- _Data for the task_:
/-- An accepted write of which the part in a line is no longer to come. -/
def HWrite.without (line : Nat) (h : HWrite) : HWrite :=
  let x := h.spare (64 * line) 64
  { x with w := { x.w with marks := x.w.marks.filter fun l => l != line } }

/-- R245, R372, R378: a line found in error is marked poisoned. Where maintenance finds it the mark comes after the writes accepted before,
whose bytes the poison hides, and before every later access. -/
def State.markLine (s : State) (k : Fin 16) (line : Nat) (late : Bool) : State :=
  let q := s.hbm[k]
  if late && !(q.ahead line).isEmpty then
    (({ s with mem := s.mem.over ((q.ahead line).map (HWrite.within line)) }).setStack k
      { q with writes := q.writes.map (HWrite.without line) }).commit (MWrite.mark [line])
  else s.commit (MWrite.mark [line])

/-- R391, R392, R403: an error found in a line of a stack, by an access or (`late`) by maintenance; reading a poison code word is not an
error. -/
def State.hbmError (s : State) (k : Fin 16) (line : Nat) (late bad : Bool) : State :=
  if (if late then s.mem.over ((s.hbm[k].ahead line).map HWrite.w) else s.mem).bad line then s
  else
    let off := 64 * line % 2 ^ 36
    let key := (s.upkeep[k]).rowOf (off / 2048)
    let s1 := s.countError (stackDie k) bad (64 * line) (k.val * 64 + off / 2048 % 64) 1 1
    let s2 := s1.setSyn (stackDie k) ((s1.syn[stackDie k]).rowError (dieRow k key) (dtime s.tick) bad)
    if bad then s2.markLine k line late else { s2 with wback := s2.wback ++ [line] }

/-- The errors that an access to a 2 KiB block finds: lines of the block, and whether uncorrectable. -/
def State.blockErrors (s : State) (k : Fin 16) (blk : Nat) (late : Bool) (errs : List (Nat × Bool)) : State :=
  errs.foldl (fun s e => s.hbmError k (hbmAddr k.val (2048 * blk) / 64 + e.1 % 32) late e.2) s

/-- R392: the errors that gleaned reads of a stack find, by line. -/
def State.gleanErrors (s : State) (k : Fin 16) (errs : List (Nat × Bool)) : State :=
  errs.foldl (fun s e => s.hbmError k (hbmAddr k.val 0 / 64 + e.1 % (3 * 2 ^ 28)) false e.2) s

/-- R390, R409: the typed-buffer state in a core: of the strand on it, of one halted there, or as the slot that holds the cluster keeps
it; and that state changed. -/
def State.tbOn (s : State) (c : Fin 192) : Option TBuf :=
  match s.cores[c].strand, s.halted.find? fun h => h.core == c && h.place == .core c.val with
  | some st, _ => some st.tb
  | none, some h => some h.st.tb
  | none, none =>
    (s.clusters[clusterOf c].holder).bind fun x => (s.launch? x.1).bind fun l => (l.slots[x.2]?).bind fun sl =>
      sl.tbs[c.val % 4]'(Nat.mod_lt _ (by omega))

def State.onTb (s : State) (c : Fin 192) (f : TBuf → TBuf) : State :=
  match s.cores[c].strand, s.halted.find? fun h => h.core == c && h.place == .core c.val with
  | some st, _ => s.setSt c { st with tb := f st.tb }
  | none, some h => { s with halted := s.halted.map fun o => if o.st.sid = h.st.sid then { o with st := { o.st with tb := f o.st.tb } } else o }
  | none, none =>
    match (s.clusters[clusterOf c].holder).bind fun x => s.launch? x.1 with
    | some l => s.setLaunch (l.keepTb c ((s.tbOn c).map f))
    | none => s

/-- R393: the strand that a core holds: one that stands on it, or one halted there whose context has not left it. -/
def State.ctxOn (s : State) (c : Fin 192) : Option Strand :=
  match s.cores[c].strand, s.halted.find? fun h => h.core == c && h.place == .core c.val with
  | some st, _ => some st
  | none, some h => some h.st
  | none, none => none

/-- R341, R393: an error in a core's control state is a strand fault: the trap record holds POISON, the slot that owns the state, its
resumption point and no address. -/
def State.stateFault (s : State) (c : Fin 192) (sl : Slot) : State :=
  match s.ctxOn c with
  | none => s
  | some st =>
    let st1 := if st.handler then st else st.record sl .poison (st.pc.get sl) 0
    ((s.putStrand st1).logFault st1 (if st.handler then Cause.poison.code.toNat else 0)).endLaunch st.launch 3

def slotOfNat (n : Nat) : Slot := match n % 4 with | 0 => .s | 1 => .v | 2 => .m | _ => .h

/-- A row of a register poisoned. -/
def poisonRow (v : Vector (BitVec 16) 16) (r i : Nat) : Vector (BitVec 16) 16 :=
  Vector.ofFn fun j : Fin 16 => if j.val = r then v[j] ||| (1#16 <<< (i % 16)) else v[j]

/-- The line of W, A or the yard that an index of unit 3, 4 or 6 names. -/
def State.sramLine (s : State) (unit : BitVec 4) (c : Fin 192) (i : Nat) : Option Nat :=
  match unit.toNat with
  | 3 => (s.tbOn c).map fun tb => wbufAddr tb.id 0 / 64 + i % 2 ^ 16
  | 4 => (s.tbOn c).map fun tb => abufAddr tb.id 0 / 64 + i % 2 ^ 16
  | 6 => some (yardAddr (s.yardOfCore c) 0 / 64 + i % (yardLimit / 64))
  | _ => none

/-- R212, R390: an uncorrectable error in the data that an engine holds for a channel: the source line that it came from counts as poisoned
for the record's next unit. -/
def State.hurtChan (s : State) (i : Nat) : State :=
  let c : Fin 192 := ⟨i % 192, Nat.mod_lt _ (by omega)⟩
  let k := s.chans[c]
  match k.recs.findIdx? fun r => r.status.isNone with
  | some j => { s with chans := s.chans.set c { k with recs := k.recs.modify j fun r => { r with hurt := true } } }
  | none => s

/-- R259, R390: an uncorrectable error in the data of quarry logic: its next packet meets a poisoned line. -/
def State.hurtQuarry (s : State) (i : Nat) : State :=
  let k : Fin 16 := ⟨i % 16, Nat.mod_lt _ (by omega)⟩
  { s with quarry := s.quarry.set k { s.quarry[k] with hurt := true } }

/-- R405, R407: a core is marked for replacement: CPEND and CPIDX are set where the fallow core is not in service, and the core's
cluster is withheld from placement and its work pre-empted; its slot leaves it. -/
def State.markCore (s : State) (c : Fin 192) : State :=
  let d := coreDie c
  let y := s.syn[d]
  let f := (y.repair.extractLsb' 5 5).toNat
  let l := if c.val % 24 < f then c.val % 24 else c.val % 24 + 1
  let i : W64 := if y.repair.getLsbD 21 && l == (y.repair.extractLsb' 16 5).toNat then BitVec.ofNat 64 f else BitVec.ofNat 64 l
  let late := y.repair.getLsbD 21 || (y.repair.getLsbD 15 && (y.repair >>> 10) &&& 0x1F#64 != i)
  let r := if y.repair.getLsbD 21 || y.repair.getLsbD 15 then y.repair else (y.repair &&& ~~~(0x1F#64 <<< 10)) ||| (i <<< 10) ||| (1#64 <<< 15)
  let q := clusterOf c
  let s1 := { s.setSyn d { y with repair := r } with clusters := s.clusters.set q { s.clusters[q] with withheld := true, dead := s.clusters[q].dead || late } }
  ((s1.strandsOn q.val).foldl (fun s st => s.preemptGang st.gang false) s1).release q.val

/-- R405: 24 hours, and one millisecond, in ns. -/
def dayNs : Nat := 86400000000000
def msNs : Nat := 1000000

/-- A count of eight bits that saturates, in a word from bit `at_` on. -/
def satField (w : W64) (at_ : Nat) : W64 := if w.extractLsb' at_ 8 = 0xFF#8 then w else w + (1#64 <<< at_)

/-- R401, R405: an error in a row or column of an SRAM: its fourth marks the part for repair at the next reset, and so does one that cannot be
corrected. Is the part now marked? -/
def Syndrome.sramPart (y : Syndrome) (part : Nat) (bad : Bool) : Syndrome × Bool :=
  let n := ((y.sramRows.find? fun r => r.1 == part).map Prod.snd).getD 0
  let m := if bad then 4 else n + 1
  ({ y with sramRows := (part, min m 4) :: y.sramRows.filter fun r => r.1 != part,
            repair := if n < 4 && 4 ≤ m then satField y.repair 48 else y.repair }, decide (4 ≤ m))

/-- R405: an error in a bit of an SRAM counts in its row and, unless the row is marked, in its column. -/
def Syndrome.sramError (y : Syndrome) (row col : Nat) (bad : Bool) : Syndrome :=
  let (y1, marked) := y.sramPart (2 * row) bad
  if marked then y1 else (y1.sramPart (2 * col + 1) false).1

/-- R405: a correctable error in a core's registers or typed buffers; and whether the core has had 256 of them within 24 hours. -/
def Syndrome.coreError (y : Syndrome) (c now : Nat) : Syndrome × Bool :=
  let errs := (c, now) :: y.coreErrs.filter fun e => decide (now < e.2 + dayNs)
  ({ y with coreErrs := errs }, decide (256 ≤ (errs.filter fun e => e.1 == c).length))

/-- R401, R404, R405: a beat retried through a TSV; more than 1,000 within 1 ms mark it for replacement at the next reset. Is there no spare left
for it? -/
def Syndrome.beatRetry (y : Syndrome) (tsv now : Nat) : Syndrome × Bool :=
  let rs := (tsv, now) :: y.retries.filter fun e => decide (now < e.2 + msNs)
  if 1000 < (rs.filter fun e => e.1 == tsv).length then
    ({ y with retries := rs.filter fun e => e.1 != tsv, repair := satField y.repair 24 }, (y.repair.extractLsb' 32 8).ule (y.repair.extractLsb' 24 8))
  else ({ y with retries := rs }, false)

/-- R390, R392: does an error in a unit meet a line that already holds a poison code word. -/
def State.sramWasBad (s : State) (unit : BitVec 4) (c : Fin 192) (i : Nat) : Bool := (s.sramLine unit c i).any s.mem.bad

/-- ECC_WRITEBACK (R391): a corrected line is written back; no value changes. -/
def execEccWriteback (line : Nat) (s : State) : Out := .next { s with wback := s.wback.erase line }

/- Bank retirement. -/

/-- R405: the rows of a bank in which errors call for its retirement. -/
def State.bankWorn (s : State) (k : Fin 16) (pc bank : Nat) : Bool :=
  let y := s.syn[stackDie k]
  let inBank (r : Nat) : Bool := decide (r / 6144 = dieRow k (rowKey pc bank 0) / 6144)
  let bad := (y.badRows.filter inBank).length
  let cor := (y.corRows.filter fun r => inBank r.1 && decide (dtime s.tick < r.2 + dayNs)).length
  decide (2 ≤ bad) || decide (32 ≤ cor)

/-- R376, R377, R405: may the retirement of a bank start: it is worn, its pseudo-channel has its fallow bank, and no other copy runs on the stack. -/
def State.mayRetire (s : State) (k : Fin 16) (pc bank : Fin 64) : Bool :=
  let u := s.upkeep[k]
  let r := u.sparing[pc]
  s.dieUp (stackDie k) && !spUsed r && spSpare r != bank.val && !(u.sparing.toList.any spActive) && s.bankWorn k pc.val bank.val

/-- R405: the banks of a stack in which errors have been found. -/
def State.errorBanks (s : State) (k : Fin 16) : List (Fin 64 × Fin 64) :=
  let y := s.syn[stackDie k]
  let rows := (y.badRows ++ y.corRows.map Prod.fst).filter fun r => r / 2 ^ 26 == k.val % 2
  (rows.map fun r =>
    let b := r % 2 ^ 26 / 6144
    ((⟨b / 64 % 64, Nat.mod_lt _ (by omega)⟩, ⟨b % 64, Nat.mod_lt _ (by omega)⟩) : Fin 64 × Fin 64)).dedup

/-- BANK_RETIRE (R376, R377, R405): the retirement of a worn bank starts, one at a time on a stack; a pseudo-channel whose fallow bank
is in use cannot retire another. -/
def execBankRetire (k : Fin 16) (pc bank : Fin 64) (s : State) : Out :=
  let u := s.upkeep[k]
  if !s.mayRetire k pc bank then .next s
  else .next { s with upkeep := s.upkeep.set k { u with sparing := u.sparing.set pc (spMake true true bank.val (spSpare u.sparing[pc]) 0) } }

/- Reading and clearing the registers. -/

/-- R399. -/
def Syndrome.stat (y : Syndrome) : W64 :=
  (y.fatal.toNat * 2 ^ 63 + y.fcause.toNat * 2 ^ 56 + y.ovf.toNat * 2 + y.uev.toNat : Nat)

/-- R398: a register of a die's set; offsets that name none read as zero. -/
def State.synReg (s : State) (d : Fin 11) (off : Nat) : W64 :=
  let y := s.syn[d]
  let sp (k pc : Nat) : W64 :=
    match s.upkeep[k]? with
    | some u => ((u.sparing[pc]?).getD 0).zeroExtend 64
    | none => 0
  if off = 0 then y.stat
  else if off = 8 then y.first
  else if off = 0x10 then y.finfo
  else if off = 0x18 then y.last
  else if off = 0x20 then y.linfo
  else if off = 0x28 then y.ucnt ++ y.ccnt
  else if off = 0x30 then y.repair
  else if d.val < 3 then
    let lo := 0x100 + 0x40 * (d.val - 1)
    if d.val != 0 && lo ≤ off && off < lo + 0x40 then (y.ppr[(off - lo) / 8 % 8]'(Nat.mod_lt _ (by omega))).zeroExtend 64 else 0
  else if off = 0x38 then y.rowpar
  else if 0x100 ≤ off && off < 0x300 then sp (2 * (d.val - 3)) ((off - 0x100) / 8)
  else if 0x300 ≤ off && off < 0x500 then sp (2 * (d.val - 3) + 1) ((off - 0x300) / 8)
  else 0

/-- R402: an answer through a function's DOE mailbox. -/
def State.answer (s : State) (m : HostMsg) : State := { s with hostOut := s.hostOut ++ [m] }

/-- R402: the die of a request, and whether its fields are legal. -/
def synDie (dw0 dw1 : BitVec 32) (op : Nat) : Option (Fin 11) :=
  let d := (dw0.extractLsb' 0 4).toNat
  let n := (dw1.extractLsb' 10 10).toNat
  if h : d < 11 then
    if (dw0.extractLsb' 4 2).toNat = op && (op = 1 || (decide (1 ≤ n) && decide (n ≤ 128))) then some ⟨d, h⟩ else none
  else none

/-- SYNDROME_READ (R402): the values, 8 bytes each, in ascending offset; a virtual function is answered with the DOE error. -/
def execSyndromeRead (fn : Fin 64) (dw0 dw1 : BitVec 32) (s : State) : Out :=
  if !s.answers 0 then .next s
  else if fn.val != 0 then .next (s.answer (.doeError fn.val))
  else
    match synDie dw0 dw1 0 with
    | none => .next (s.answer (.doeError 0))
    | some d =>
      let o := (dw1.extractLsb' 0 10).toNat
      .next (s.answer (.doe 0 1 ((List.range (dw1.extractLsb' 10 10).toNat).flatMap fun i => leBytes 8 (s.synReg d (8 * (o + i))).toNat)))

/-- R402: counts and records cleared; repair fields stay. -/
def Syndrome.clear (y : Syndrome) : Syndrome :=
  { y with ucnt := 0, ccnt := 0, first := 0, last := 0, finfo := 0, linfo := 0, uev := false, ovf := false, fatal := false }

/-- SYNDROME_CLEAR (R402). -/
def execSyndromeClear (fn : Fin 64) (dw0 dw1 : BitVec 32) (s : State) : Out :=
  if !s.answers 0 then .next s
  else if fn.val != 0 then .next (s.answer (.doeError fn.val))
  else
    match synDie dw0 dw1 1 with
    | none => .next (s.answer (.doeError 0))
    | some d => .next ((s.setSyn d (s.syn[d]).clear).answer (.doe 0 1 []))

end Sys2Proof.Machine
end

- _Your objective_:
Transcribe the records from their first line. Stop after the line with "q with writes", including it.

- _Result below_:
/-- An accepted write of which the part in a line is no longer to come. -/
def HWrite.without (line : Nat) (h : HWrite) : HWrite :=
  let x := h.spare (64 * line) 64
  { x with w := { x.w with marks := x.w.marks.filter fun l => l != line } }

/-- R245, R372, R378: a line found in error is marked poisoned. Where maintenance finds it the mark comes after the writes accepted before,
whose bytes the poison hides, and before every later access. -/
def State.markLine (s : State) (k : Fin 16) (line : Nat) (late : Bool) : State :=
  let q := s.hbm[k]
  if late && !(q.ahead line).isEmpty then
    (({ s with mem := s.mem.over ((q.ahead line).map (HWrite.within line)) }).setStack k
      { q with writes := q.writes.map (HWrite.without line) }).commit (MWrite.mark [line])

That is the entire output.